Stored data –
-------

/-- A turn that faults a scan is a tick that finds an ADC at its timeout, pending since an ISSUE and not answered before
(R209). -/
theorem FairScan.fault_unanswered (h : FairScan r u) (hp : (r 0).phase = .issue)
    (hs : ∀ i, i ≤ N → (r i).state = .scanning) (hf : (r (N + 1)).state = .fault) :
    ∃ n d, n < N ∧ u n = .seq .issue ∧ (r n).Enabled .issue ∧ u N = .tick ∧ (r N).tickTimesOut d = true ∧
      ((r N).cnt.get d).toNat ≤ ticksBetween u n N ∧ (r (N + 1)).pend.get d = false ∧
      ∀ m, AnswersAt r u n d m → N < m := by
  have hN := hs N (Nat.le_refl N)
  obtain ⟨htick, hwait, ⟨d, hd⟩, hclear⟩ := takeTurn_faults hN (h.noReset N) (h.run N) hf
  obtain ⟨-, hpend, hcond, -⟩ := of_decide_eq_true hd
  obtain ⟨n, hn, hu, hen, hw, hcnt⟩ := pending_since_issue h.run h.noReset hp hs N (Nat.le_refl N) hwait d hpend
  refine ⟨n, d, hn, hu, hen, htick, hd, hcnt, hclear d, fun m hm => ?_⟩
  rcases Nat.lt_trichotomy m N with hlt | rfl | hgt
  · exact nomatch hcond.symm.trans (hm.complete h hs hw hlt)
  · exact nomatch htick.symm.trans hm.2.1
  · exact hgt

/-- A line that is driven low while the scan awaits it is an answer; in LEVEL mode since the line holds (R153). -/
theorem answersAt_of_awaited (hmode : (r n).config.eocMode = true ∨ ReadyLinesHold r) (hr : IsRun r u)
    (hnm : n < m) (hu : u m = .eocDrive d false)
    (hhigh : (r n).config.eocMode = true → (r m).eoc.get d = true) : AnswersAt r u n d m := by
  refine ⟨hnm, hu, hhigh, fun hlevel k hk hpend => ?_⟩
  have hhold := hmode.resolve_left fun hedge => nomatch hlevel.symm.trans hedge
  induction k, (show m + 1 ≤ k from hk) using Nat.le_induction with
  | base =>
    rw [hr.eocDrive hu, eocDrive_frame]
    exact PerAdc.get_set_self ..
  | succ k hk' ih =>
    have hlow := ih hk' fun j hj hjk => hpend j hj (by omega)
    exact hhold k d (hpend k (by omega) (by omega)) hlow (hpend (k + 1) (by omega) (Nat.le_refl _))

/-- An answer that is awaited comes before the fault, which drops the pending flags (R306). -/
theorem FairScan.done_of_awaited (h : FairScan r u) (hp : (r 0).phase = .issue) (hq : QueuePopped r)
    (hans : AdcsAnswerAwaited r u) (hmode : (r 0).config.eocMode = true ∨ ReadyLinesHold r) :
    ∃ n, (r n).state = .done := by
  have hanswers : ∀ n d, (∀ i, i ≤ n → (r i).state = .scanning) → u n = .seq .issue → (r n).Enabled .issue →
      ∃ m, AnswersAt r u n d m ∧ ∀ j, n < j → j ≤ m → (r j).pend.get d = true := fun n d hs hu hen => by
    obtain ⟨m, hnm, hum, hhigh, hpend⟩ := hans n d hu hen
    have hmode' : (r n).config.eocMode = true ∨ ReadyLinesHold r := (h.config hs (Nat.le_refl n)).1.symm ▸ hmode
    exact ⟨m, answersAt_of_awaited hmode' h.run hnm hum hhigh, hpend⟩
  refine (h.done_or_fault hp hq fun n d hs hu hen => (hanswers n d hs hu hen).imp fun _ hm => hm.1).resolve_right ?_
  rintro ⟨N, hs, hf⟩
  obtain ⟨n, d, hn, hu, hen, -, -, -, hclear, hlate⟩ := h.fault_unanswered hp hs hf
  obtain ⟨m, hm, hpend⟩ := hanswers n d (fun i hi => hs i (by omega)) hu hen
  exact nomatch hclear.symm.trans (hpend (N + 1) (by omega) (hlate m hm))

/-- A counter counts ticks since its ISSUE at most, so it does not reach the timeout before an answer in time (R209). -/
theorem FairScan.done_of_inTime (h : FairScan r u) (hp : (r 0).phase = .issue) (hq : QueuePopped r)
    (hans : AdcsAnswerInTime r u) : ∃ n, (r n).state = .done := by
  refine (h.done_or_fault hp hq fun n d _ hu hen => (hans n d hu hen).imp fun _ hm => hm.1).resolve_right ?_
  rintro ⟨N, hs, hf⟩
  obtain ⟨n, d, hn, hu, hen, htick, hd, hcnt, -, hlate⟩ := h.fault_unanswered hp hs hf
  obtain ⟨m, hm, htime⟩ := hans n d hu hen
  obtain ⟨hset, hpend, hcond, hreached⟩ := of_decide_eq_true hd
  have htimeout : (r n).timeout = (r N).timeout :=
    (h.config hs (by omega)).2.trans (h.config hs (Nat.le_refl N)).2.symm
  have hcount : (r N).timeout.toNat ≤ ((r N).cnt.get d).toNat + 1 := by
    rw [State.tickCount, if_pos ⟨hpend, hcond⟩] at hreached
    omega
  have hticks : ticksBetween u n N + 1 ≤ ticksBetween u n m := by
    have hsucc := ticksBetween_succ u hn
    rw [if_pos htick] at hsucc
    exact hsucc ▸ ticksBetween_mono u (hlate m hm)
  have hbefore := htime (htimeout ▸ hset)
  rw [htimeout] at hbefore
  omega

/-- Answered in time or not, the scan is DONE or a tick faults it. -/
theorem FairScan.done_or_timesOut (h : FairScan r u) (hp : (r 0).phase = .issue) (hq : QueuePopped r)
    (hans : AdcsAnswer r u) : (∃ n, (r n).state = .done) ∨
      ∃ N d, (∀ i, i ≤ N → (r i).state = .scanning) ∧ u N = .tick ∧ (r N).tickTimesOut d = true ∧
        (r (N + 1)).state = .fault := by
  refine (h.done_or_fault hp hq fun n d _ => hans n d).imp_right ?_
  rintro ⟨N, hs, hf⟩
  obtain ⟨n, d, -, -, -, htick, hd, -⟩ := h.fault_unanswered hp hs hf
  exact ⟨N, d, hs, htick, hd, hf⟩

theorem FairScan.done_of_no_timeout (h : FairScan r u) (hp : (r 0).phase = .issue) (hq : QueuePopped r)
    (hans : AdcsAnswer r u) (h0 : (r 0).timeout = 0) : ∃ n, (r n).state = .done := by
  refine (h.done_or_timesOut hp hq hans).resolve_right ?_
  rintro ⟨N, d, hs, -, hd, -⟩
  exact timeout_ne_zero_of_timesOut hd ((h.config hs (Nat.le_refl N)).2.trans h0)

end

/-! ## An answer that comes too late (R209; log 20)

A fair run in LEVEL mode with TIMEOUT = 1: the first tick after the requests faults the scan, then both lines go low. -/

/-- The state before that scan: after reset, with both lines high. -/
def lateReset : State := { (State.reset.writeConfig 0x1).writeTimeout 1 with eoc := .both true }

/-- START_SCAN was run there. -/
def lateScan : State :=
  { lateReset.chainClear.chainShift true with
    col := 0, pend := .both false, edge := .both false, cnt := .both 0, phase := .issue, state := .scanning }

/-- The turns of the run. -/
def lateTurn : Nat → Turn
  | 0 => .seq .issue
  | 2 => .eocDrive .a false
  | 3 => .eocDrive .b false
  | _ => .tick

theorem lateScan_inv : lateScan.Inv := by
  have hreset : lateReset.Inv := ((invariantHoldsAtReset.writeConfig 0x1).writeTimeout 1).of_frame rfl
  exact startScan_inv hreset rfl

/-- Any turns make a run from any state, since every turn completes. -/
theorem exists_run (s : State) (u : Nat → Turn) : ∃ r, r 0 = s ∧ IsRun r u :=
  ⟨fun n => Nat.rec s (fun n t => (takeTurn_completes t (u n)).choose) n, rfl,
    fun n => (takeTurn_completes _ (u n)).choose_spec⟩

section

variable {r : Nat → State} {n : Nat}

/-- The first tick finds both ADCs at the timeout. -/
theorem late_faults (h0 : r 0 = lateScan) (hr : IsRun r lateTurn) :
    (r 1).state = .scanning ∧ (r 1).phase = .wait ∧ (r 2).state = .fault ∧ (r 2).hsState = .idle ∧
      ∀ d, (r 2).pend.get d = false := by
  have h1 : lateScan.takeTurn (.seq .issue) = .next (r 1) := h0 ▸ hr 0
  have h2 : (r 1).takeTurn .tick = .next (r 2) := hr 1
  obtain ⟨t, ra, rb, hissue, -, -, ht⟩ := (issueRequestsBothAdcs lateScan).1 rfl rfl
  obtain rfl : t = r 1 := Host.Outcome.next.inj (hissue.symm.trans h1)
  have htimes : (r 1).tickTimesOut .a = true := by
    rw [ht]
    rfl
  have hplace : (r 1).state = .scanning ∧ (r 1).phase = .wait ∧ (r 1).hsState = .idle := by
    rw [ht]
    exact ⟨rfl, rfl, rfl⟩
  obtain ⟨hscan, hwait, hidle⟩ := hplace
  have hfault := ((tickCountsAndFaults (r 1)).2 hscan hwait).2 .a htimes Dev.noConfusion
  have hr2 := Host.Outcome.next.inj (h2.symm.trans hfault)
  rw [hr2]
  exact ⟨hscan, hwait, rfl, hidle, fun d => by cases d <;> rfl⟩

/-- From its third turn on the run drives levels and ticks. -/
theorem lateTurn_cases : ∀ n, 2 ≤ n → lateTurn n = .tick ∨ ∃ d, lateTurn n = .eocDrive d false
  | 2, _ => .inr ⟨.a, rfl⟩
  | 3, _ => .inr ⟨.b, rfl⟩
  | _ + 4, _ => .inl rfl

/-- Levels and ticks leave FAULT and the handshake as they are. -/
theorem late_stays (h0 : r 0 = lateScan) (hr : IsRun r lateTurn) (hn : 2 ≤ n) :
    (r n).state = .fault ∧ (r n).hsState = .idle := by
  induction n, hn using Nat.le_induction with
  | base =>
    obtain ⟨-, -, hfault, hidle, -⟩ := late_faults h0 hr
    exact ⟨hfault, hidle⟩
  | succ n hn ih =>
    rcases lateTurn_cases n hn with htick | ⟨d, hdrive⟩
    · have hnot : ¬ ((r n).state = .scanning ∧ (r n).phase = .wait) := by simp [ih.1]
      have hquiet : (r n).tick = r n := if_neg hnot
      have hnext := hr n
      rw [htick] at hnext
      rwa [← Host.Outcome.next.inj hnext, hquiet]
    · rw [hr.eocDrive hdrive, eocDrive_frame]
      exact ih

-------

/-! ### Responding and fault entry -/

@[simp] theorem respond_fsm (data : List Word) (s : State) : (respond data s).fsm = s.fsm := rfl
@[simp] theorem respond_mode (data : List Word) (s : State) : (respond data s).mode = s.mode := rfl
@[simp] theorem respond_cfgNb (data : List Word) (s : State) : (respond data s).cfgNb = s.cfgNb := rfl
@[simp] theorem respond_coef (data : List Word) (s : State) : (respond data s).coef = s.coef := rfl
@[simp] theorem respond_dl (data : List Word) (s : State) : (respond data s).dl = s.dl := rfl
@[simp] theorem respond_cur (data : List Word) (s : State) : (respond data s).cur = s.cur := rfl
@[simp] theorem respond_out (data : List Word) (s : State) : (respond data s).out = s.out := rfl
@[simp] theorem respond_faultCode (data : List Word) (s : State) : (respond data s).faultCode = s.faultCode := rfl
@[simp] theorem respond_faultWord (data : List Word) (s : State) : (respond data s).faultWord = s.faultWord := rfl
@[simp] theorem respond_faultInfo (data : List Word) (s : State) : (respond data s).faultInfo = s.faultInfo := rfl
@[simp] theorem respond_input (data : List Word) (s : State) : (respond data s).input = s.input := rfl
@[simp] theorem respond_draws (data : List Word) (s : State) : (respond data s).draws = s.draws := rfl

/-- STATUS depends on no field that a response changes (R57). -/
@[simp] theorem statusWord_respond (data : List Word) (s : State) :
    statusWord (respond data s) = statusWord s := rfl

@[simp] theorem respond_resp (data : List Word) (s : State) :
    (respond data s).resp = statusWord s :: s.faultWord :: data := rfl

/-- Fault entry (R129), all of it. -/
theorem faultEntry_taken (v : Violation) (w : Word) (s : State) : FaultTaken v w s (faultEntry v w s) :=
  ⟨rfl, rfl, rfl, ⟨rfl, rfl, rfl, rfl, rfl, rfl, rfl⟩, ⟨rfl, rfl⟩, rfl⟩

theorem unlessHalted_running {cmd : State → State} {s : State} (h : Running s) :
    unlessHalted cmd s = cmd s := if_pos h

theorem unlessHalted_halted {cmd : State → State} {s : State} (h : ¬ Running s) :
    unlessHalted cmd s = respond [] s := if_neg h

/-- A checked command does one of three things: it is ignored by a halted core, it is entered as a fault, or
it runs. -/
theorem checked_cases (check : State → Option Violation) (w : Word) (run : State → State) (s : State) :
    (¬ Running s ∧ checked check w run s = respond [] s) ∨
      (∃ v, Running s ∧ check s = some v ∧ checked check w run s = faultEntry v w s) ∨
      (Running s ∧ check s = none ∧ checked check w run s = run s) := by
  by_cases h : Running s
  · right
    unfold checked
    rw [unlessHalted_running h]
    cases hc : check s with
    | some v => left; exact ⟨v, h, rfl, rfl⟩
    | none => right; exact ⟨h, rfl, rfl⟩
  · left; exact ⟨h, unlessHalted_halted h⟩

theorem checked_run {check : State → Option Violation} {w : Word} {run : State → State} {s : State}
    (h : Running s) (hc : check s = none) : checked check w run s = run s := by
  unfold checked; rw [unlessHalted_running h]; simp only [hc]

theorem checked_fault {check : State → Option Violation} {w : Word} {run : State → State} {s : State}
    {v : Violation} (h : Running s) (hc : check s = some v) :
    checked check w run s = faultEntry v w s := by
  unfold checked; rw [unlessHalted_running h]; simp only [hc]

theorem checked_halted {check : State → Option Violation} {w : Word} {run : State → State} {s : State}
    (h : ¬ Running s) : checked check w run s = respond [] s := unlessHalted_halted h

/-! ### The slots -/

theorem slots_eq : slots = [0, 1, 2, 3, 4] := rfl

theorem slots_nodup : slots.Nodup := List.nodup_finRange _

-------

EXERCISE OBJECTIVE – When the line with "not answered before" is reached in the data above, begin copying, and stop after the line with "have hN := hs N (Nat.le_refl N)"; copy each line exactly, both ends included.

RESULT FOR THIS TASK –
/-- A turn that faults a scan is a tick that finds an ADC at its timeout, pending since an ISSUE and not answered before
(R209). -/
theorem FairScan.fault_unanswered (h : FairScan r u) (hp : (r 0).phase = .issue)
    (hs : ∀ i, i ≤ N → (r i).state = .scanning) (hf : (r (N + 1)).state = .fault) :
    ∃ n d, n < N ∧ u n = .seq .issue ∧ (r n).Enabled .issue ∧ u N = .tick ∧ (r N).tickTimesOut d = true ∧
      ((r N).cnt.get d).toNat ≤ ticksBetween u n N ∧ (r (N + 1)).pend.get d = false ∧
      ∀ m, AnswersAt r u n d m → N < m := by
  have hN := hs N (Nat.le_refl N)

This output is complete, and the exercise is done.